__YOUR TASK__. Each line that contains the word "checks" counts once; give the total for the records below and nothing else.

── GIVEN DATA

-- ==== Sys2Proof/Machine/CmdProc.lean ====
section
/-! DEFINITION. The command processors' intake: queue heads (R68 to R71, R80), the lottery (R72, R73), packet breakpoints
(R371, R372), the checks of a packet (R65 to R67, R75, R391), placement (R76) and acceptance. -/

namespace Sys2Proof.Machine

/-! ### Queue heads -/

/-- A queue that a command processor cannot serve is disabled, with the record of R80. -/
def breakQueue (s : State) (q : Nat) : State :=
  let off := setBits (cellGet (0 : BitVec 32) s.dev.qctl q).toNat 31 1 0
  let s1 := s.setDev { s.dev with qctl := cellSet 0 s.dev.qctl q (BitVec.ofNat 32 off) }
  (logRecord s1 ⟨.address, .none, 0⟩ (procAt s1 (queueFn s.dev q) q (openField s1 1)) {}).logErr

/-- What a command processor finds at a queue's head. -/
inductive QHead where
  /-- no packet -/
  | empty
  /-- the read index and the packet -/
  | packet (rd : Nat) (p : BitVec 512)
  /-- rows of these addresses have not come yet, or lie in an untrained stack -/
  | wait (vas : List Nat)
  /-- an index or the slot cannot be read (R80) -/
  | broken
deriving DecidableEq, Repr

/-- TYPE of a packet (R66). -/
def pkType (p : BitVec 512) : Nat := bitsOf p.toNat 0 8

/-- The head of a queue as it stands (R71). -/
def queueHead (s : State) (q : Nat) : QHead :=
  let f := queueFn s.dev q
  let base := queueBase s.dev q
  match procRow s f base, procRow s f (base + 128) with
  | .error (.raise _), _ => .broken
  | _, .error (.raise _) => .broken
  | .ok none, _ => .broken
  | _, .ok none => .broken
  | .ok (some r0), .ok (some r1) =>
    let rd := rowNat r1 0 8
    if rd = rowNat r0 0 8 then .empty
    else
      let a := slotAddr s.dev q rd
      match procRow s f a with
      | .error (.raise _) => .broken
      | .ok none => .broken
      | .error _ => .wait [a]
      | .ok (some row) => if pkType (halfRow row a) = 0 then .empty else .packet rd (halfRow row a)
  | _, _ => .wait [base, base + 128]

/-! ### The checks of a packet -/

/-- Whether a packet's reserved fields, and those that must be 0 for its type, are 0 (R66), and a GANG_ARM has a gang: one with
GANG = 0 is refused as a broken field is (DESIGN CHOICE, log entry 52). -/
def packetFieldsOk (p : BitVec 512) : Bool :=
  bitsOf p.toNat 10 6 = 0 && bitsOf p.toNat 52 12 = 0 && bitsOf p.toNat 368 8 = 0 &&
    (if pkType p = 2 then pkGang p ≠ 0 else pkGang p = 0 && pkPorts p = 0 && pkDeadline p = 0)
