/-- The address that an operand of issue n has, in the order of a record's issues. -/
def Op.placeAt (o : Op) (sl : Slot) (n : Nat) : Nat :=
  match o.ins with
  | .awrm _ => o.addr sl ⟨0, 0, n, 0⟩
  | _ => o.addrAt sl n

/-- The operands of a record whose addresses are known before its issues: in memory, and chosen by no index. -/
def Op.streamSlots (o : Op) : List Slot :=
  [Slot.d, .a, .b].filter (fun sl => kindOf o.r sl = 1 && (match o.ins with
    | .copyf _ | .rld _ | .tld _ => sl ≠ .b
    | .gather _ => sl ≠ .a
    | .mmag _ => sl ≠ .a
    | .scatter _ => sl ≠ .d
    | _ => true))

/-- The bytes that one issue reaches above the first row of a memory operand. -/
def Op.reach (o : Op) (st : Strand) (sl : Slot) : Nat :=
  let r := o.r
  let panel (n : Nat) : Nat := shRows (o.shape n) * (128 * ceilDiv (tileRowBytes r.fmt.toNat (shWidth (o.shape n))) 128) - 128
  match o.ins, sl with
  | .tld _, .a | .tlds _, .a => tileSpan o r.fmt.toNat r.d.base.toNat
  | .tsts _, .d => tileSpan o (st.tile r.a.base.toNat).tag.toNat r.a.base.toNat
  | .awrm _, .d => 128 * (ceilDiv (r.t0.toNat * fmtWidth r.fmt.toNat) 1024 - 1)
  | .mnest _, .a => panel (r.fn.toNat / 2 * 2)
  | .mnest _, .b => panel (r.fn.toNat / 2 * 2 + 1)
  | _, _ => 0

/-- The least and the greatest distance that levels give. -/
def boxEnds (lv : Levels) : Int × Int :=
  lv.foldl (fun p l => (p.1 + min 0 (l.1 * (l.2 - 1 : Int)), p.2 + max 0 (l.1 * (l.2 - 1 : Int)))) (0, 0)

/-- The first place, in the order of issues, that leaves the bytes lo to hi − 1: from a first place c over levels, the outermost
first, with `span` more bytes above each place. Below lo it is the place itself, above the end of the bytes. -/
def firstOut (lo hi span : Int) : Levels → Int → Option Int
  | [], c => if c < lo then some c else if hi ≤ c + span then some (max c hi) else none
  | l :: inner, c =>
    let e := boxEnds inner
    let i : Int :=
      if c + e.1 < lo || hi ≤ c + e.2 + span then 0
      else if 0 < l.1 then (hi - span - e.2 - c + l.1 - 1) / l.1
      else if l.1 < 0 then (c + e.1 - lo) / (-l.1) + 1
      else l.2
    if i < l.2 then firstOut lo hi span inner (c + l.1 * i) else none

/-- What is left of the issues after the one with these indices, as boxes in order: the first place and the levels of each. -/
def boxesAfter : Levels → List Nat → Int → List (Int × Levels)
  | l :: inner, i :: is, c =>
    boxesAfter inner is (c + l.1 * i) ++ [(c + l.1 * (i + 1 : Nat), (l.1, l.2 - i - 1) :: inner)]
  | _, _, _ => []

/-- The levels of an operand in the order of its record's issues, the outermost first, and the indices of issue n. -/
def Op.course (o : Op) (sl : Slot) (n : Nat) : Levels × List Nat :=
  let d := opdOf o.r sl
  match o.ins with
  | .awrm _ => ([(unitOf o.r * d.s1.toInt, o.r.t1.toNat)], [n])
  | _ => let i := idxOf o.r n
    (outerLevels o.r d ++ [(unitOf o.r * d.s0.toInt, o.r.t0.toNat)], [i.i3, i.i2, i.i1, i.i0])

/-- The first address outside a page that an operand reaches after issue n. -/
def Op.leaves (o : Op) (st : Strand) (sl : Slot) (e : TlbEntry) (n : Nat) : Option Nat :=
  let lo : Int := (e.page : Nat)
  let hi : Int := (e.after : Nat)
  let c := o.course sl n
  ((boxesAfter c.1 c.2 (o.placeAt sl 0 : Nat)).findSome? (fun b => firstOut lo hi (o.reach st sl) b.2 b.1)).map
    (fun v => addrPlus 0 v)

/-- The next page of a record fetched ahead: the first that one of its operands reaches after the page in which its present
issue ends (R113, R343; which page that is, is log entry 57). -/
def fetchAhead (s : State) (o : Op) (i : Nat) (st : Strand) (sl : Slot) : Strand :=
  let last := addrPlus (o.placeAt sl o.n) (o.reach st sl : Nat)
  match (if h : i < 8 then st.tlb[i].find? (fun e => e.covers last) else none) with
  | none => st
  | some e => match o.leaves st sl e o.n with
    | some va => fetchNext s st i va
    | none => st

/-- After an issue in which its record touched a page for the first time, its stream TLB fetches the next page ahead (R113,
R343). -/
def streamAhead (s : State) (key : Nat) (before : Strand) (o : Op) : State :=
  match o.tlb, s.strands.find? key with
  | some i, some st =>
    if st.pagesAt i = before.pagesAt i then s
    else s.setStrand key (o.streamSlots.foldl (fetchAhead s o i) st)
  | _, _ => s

────
── GIVEN DATA

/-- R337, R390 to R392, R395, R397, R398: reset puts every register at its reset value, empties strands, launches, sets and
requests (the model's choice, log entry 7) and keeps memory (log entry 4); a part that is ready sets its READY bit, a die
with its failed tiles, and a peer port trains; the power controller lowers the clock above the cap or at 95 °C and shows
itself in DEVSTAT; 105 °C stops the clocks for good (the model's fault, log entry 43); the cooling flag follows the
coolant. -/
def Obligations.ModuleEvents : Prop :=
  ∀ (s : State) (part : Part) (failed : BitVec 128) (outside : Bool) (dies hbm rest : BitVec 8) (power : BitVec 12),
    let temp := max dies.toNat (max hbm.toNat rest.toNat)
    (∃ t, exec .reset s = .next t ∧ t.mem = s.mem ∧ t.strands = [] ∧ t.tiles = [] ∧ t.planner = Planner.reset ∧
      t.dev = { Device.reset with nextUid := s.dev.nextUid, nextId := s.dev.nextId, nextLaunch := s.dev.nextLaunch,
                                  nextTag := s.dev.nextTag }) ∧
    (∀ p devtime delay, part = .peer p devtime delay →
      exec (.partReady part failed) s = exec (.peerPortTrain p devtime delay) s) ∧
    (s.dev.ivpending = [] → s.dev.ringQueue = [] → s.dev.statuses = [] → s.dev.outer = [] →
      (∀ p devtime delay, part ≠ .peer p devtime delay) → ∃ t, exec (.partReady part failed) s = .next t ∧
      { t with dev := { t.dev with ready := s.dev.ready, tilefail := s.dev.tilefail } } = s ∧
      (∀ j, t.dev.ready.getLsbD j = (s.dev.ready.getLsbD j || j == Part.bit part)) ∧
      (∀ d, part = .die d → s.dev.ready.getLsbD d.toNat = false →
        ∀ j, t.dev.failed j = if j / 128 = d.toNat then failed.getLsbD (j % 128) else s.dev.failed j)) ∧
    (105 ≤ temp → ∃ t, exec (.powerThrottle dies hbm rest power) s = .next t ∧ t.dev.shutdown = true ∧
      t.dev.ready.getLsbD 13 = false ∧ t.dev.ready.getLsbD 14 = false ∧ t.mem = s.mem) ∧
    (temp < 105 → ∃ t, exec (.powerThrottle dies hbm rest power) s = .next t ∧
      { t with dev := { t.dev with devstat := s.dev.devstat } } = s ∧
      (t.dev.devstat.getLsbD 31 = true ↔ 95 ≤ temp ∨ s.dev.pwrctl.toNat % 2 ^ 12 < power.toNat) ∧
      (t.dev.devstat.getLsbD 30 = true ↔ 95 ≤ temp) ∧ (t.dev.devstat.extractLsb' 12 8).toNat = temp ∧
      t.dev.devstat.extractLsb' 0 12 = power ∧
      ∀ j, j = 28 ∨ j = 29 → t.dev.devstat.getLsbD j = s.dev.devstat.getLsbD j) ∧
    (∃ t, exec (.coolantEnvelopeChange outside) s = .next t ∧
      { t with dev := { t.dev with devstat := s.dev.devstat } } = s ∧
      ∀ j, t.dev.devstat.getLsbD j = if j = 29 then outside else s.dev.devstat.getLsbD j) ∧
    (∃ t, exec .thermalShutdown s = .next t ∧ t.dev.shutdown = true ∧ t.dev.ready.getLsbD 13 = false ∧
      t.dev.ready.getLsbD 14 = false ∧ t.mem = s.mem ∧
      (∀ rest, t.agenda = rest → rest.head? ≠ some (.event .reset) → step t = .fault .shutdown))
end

────
── GIVEN DATA

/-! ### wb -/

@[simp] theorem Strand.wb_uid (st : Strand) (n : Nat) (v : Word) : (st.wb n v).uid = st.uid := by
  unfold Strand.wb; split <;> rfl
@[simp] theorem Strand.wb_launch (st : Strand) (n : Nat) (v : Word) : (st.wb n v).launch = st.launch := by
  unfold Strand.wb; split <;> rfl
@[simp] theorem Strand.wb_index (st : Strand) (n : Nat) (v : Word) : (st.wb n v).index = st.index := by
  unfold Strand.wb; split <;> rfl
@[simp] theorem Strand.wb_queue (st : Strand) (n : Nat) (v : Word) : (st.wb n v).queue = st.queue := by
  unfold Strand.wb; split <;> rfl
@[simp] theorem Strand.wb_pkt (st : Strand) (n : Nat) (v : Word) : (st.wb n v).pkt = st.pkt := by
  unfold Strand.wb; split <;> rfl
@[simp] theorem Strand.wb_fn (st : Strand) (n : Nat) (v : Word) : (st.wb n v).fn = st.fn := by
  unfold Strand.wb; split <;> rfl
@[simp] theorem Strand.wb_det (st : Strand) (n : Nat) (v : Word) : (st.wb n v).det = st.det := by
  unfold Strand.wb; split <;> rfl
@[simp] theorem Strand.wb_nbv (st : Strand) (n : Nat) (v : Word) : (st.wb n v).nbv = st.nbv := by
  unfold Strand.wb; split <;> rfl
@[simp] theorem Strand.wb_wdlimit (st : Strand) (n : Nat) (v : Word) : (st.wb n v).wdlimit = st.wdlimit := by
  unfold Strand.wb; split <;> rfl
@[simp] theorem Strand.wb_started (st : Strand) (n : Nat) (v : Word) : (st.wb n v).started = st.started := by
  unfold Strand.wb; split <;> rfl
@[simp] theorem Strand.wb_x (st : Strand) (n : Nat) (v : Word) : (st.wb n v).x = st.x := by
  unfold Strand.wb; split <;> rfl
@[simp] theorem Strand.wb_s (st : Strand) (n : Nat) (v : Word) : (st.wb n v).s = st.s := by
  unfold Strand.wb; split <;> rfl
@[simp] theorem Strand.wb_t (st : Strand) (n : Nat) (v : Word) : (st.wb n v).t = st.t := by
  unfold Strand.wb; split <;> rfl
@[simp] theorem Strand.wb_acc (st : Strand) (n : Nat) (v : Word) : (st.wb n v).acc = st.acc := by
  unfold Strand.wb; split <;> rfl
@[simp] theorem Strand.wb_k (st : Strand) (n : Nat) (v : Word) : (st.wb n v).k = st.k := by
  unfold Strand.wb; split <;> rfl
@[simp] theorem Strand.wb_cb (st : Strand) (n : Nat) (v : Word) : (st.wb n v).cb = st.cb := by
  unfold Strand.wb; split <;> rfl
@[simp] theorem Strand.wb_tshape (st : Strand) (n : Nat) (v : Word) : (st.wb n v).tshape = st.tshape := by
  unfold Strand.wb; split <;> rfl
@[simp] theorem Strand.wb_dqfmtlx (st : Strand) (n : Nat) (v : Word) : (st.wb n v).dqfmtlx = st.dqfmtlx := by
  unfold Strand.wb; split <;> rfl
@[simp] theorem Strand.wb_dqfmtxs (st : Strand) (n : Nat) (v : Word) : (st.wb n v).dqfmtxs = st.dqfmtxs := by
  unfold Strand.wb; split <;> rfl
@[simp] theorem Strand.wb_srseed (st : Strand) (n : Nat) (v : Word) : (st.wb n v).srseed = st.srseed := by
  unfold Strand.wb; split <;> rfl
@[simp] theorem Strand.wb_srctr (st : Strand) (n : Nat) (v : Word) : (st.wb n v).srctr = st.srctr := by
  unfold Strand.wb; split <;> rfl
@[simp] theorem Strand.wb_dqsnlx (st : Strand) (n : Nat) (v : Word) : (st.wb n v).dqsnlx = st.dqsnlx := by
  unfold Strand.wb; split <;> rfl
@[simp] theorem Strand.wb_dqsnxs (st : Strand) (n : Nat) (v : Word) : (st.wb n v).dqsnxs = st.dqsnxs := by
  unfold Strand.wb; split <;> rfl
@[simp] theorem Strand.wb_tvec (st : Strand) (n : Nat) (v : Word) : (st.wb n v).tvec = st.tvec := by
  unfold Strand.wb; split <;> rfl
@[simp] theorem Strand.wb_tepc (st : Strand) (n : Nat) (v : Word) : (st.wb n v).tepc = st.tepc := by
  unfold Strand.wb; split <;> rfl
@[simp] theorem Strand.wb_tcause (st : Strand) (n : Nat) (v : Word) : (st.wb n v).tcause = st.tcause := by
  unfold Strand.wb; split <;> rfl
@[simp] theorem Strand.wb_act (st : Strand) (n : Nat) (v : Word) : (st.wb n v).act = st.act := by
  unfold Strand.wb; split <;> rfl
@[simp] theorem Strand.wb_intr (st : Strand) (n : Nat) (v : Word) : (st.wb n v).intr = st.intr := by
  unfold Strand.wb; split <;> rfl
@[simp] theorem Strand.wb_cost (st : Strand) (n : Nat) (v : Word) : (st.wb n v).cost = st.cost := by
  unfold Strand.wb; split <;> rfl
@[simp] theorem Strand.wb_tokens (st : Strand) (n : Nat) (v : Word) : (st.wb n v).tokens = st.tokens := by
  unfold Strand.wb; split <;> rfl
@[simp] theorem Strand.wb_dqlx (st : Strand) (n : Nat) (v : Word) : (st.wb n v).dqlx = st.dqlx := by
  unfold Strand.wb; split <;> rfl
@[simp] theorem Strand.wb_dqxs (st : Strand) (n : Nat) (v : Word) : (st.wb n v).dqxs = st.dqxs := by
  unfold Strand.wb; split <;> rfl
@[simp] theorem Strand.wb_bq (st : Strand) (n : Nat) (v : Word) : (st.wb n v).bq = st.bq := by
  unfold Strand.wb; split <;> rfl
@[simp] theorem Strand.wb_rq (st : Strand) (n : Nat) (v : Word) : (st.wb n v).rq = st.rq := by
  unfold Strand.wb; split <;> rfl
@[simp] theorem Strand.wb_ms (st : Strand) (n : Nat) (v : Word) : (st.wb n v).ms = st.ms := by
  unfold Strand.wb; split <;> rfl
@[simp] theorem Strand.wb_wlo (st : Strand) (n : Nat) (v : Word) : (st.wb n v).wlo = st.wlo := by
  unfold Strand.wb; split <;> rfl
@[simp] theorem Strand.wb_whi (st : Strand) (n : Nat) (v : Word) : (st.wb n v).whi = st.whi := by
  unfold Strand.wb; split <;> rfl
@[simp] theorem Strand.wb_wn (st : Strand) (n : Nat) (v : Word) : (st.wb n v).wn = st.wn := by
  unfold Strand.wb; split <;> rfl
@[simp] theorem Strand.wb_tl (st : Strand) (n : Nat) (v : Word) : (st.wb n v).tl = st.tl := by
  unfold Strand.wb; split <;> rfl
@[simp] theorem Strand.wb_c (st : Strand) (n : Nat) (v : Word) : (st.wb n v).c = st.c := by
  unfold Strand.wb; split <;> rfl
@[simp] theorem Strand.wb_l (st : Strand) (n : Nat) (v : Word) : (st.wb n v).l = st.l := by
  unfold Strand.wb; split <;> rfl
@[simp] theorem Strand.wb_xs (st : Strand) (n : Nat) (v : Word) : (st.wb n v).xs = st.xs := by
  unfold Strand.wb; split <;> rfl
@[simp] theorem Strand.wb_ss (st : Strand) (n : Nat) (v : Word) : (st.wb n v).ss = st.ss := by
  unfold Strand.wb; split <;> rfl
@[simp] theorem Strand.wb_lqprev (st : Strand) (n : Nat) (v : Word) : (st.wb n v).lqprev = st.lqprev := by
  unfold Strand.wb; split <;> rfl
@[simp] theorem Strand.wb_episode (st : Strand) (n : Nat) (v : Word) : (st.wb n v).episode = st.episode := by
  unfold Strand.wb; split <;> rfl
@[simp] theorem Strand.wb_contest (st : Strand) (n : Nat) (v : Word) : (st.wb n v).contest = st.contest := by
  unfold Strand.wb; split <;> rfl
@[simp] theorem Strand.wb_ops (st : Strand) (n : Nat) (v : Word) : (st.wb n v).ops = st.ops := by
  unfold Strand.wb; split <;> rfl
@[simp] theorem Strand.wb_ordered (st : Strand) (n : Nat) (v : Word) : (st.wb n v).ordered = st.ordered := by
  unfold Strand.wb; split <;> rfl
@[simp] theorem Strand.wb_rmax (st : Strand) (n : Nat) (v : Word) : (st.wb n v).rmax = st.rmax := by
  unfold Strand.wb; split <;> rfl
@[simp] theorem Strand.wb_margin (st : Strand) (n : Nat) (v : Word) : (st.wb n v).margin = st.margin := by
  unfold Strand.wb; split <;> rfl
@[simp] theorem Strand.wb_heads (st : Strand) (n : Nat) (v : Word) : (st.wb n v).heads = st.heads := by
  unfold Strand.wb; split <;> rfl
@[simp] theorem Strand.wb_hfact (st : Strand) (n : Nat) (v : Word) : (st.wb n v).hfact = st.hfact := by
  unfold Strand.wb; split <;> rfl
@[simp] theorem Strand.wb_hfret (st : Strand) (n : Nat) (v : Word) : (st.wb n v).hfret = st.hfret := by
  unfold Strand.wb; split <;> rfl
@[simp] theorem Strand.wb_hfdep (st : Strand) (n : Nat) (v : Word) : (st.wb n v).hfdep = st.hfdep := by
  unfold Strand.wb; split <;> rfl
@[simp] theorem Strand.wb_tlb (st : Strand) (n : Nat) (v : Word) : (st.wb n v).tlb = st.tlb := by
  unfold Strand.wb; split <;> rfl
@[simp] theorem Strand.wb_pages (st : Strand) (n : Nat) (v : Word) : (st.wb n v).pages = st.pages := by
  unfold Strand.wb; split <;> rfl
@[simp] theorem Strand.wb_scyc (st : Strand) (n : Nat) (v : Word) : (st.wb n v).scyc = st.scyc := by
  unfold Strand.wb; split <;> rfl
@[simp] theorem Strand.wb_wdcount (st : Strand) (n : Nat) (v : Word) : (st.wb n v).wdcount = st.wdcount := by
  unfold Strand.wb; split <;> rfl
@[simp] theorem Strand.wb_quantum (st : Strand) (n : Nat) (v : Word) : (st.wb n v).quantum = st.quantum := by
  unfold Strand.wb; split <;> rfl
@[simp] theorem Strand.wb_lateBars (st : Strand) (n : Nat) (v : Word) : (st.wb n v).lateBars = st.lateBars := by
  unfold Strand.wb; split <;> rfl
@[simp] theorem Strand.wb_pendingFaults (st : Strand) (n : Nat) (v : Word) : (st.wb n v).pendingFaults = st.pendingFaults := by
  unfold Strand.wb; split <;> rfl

────

__SOLVED EXERCISE__. 2